Table 3. In vitro release kinetics equation simulation of the nano-carriers.

Model	Equation	R2	R
AdP-1 at pH 1.2
Zero order	Y = 0.1048x + 10.979	0.5189	0.7203
First order	Y = 10.38e0.009x	0.4083	0.6390
Hixson-Crowell	Y = 0.0002x3 − 0.0224x2 + 0.8466x + 7.2662	0.8838	0.9401
Peppas	Y = 7.7009x0.2103	0.8609	0.9278
AdP-2 at pH 1.2
Zero order	Y = 0.1328x + 11.281	0.6486	0.8053
First order	Y = 10.77e0.01x	0.5034	0.7100
Hixson-Crowell	Y = 0.0002x3 − 0.0205x2 + 0.8156x + 7.8419	0.8949	0.9460
Peppas	Y = 8.009x0.2215	0.9159	0.9570
AdP-1 at pH 6.8
Zero order	Y = 0.6742x + 24.549	0.9045	0.9511
First order	Y = 24.52e0.017x	0.7829	0.8848
Hixson-Crowell	Y = 0.0004x3 − 0.0481x2 + 2.3484x + 15.822	0.9968	0.9984
Peppas	Y = 17.443x0.3092	0.9811	0.9905
AdP-2 at pH 6.8
Zero order	Y = 0.7379x + 28.67	0.8665	0.9310
First order	Y = 28.054e0.016	0.7291	0.8539
Hixson-Crowell	Y = 0.0005x3 − 0.0625x2 + 2.9045x + 17.412	0.9883	0.9941
Peppas	Y = 19.648x0.3128	0.9651	0.9824

. The Hixson-Crowell model may be the best-fitted kinetic model.

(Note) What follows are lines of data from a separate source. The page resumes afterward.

-- ==== Sys2Proof/Machine/Archive.lean ====
section
/-! DEFINITION. The archive container sequencer and the archive commands (spec/44_archive.md R190 to R217). -/

namespace Sys2Proof.Machine

/-! ## Shared micro-operations -/

/-- Change the working registers. -/
def updateWork (f : Work → Work) : Eng Unit := update fun e => { e with work := f e.work }

/-- The magic, a placeholder checksum 0 and a placeholder count 0 (R192, R203, R207). -/
def placeholder : Bytes := Config.magic ++ le32 0 ++ le32 0

/-- `create_file(path)` (R192). -/
def createFile (p : Path) : Eng Word := do
  (← openCreate .a p).must .fileOpenFailed
  let a ← reg .a
  wr a placeholder
  let c ← archiveCrc a
  sSeek a 12
  wr a (le32 c)
  closeReg .a
  pure c

/-- The name loop of `rec_read` (R193): the bytes up to 0x00, at most 254 of them, none of a 255-byte name or a stream that
ends before; `fuel` = 255 − the number read. -/
def readName : (fuel : Nat) → Eng (Option Path)
  | 0 => pure none
  | fuel + 1 => do
    match (← readByte) with
    | none   => pure none
    | some b =>
      if b = 0 then pure (some [])
      else if fuel = 0 then pure none
      else do pure ((← readName fuel).map (b :: ·))

/-- `rec_read()` (R193): the record's length, its entry in E; `none` is CORRUPT. -/
def recRead : Eng (Option Nat) := do
  match (← readName 255) with
  | none => pure none
  | some nm =>
    if nm.length = 0 then pure none
    else do
      match (← rd32) with
      | none   => pure none
      | some o => do
        match (← rd32) with
        | none   => pure none
        | some c => do
          match (← rd64) with
          | none   => pure none
          | some t => do
            updateWork fun w => { w with entry := ⟨nm, o, c, t⟩ }
            pure (some (nm.length + 17))

/-- `rec_at(pos)` (R194). -/
def recAt (pos : Nat) : Eng Nat := do
  let a ← reg .a
  sSeek a pos
  inInit a ((← look (·.work.size)) - pos)
  orRaise .storageError (← recRead)

/-- The mode of `open_validate` (R195). -/
inductive ValidateMode
  | abort
  | report
  deriving DecidableEq, Repr

/-- What `open_validate` returns (R195): OK or BAD, the stored and the computed checksum. -/
structure Validation where
  ok       : Bool
  stored   : Word
  computed : Word
  deriving DecidableEq, Repr

/-- `fail(mode)` (R195). -/
def failMode (mode : ValidateMode) (stored computed : Word) : Eng Validation :=
  match mode with
  | .abort  => raise .corruptArchive
  | .report => pure ⟨false, stored, computed⟩

/-- `A <- SOpen(path, R)`, after creating the file if it is absent (R195). -/
def openOrCreate (p : Path) : Eng Unit := do
  match (← openRead .a p) with
  | .handle _ => pure ()
  | .fail     => raise .fileOpenFailed
  | .notFound => do
    let _ ← createFile p
    (← openRead .a p).must .fileOpenFailed

/-- The magic test: EXHAUSTED mismatches too (R195). -/
def checkMagic : Bytes → Eng Unit
  | [] => pure ()
  | b :: bs => do
    let r ← readByte
    check (r == some b) .notAnArchive
    checkMagic bs

/-- The record loop of `open_validate` over `n` records to come (R195): the sum of compressed sizes, `none` if a record is
CORRUPT. HLEN grows by each record's length. -/
def validateRecords : (n : Nat) → (sum : Nat) → Eng (Option Nat)
  | 0, sum => pure (some sum)
  | n + 1, sum => do
    match (← recRead) with
    | none   => pure none
    | some k => do
      updateWork fun w => { w with hlen := w.hlen + k }
      validateRecords n (sum + (← look (·.work.entry.comp)).toNat)

/-- The structure test of `open_validate` (R195), after the checksum matched. -/
def validateStructure (a : Handle) : Eng Bool := do
  let size ← look (·.work.size)
  sSeek a 16
  inInit a (size - 16)
  let n ← orRaise .storageError (← rd32)
  updateWork fun w => { w with count := n, hlen := Config.hdrFixed }
  match (← validateRecords n.toNat 0) with
  | none     => pure false
  | some sum => do pure ((← look (·.work.hlen)) + sum == size)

3.4. In Vitro Cytotoxicity Test

For the potential biomedical applications, it is necessary to investigate the cytotoxicity of polymeric nano-carriers. Figure 8 showed the results of cells treated with blank and PTX-loaded micelles for 48 h, respectively. It should be noticed that the viability of the 3T3 cells was observed to be close to ~90% even at higher concentration of 300 mg/L after 48 h (Figure 8a), indicating the good cytocompatibility of nano-carriers. In addition, PTX-loaded micelles or PTX was used in the incubation of MCF-7 cells and both of them showed significant antitumor activity, which positively correlated with their concentrations (Figure 8b).

4. Conclusions

Star-shaped pH-sensitive copolymers Ad-P[(EMA-co-MMA)-b-PPEGMA]₄ were synthesized by ARGET ATRP. The copolymers can be self-assembled into micelles with pH-sensitiveness. In vitro drug release behaviors of the PTX-loaded micelles suggested that the rate of the PTX release could be controlled by the pH values of the environment. Less than 20% of PTX released in SGF solution (pH 1.2), while 67–73% of PTX released in SIF solution (pH 6.8) within 70 h. The in vitro cytotoxicity assay confirmed the low cytotoxicity of the blank micelles formed by star-shaped copolymers. Thus, the as-made pH-sensitive micelles could be the promising oral drug nano-carriers for biomedical applications. In addition, further and more studies (e.g., cell uptake test and in vivo test, such as cytotoxicity, biocompatibility, and in vivo drug release) is ongoing in our lab.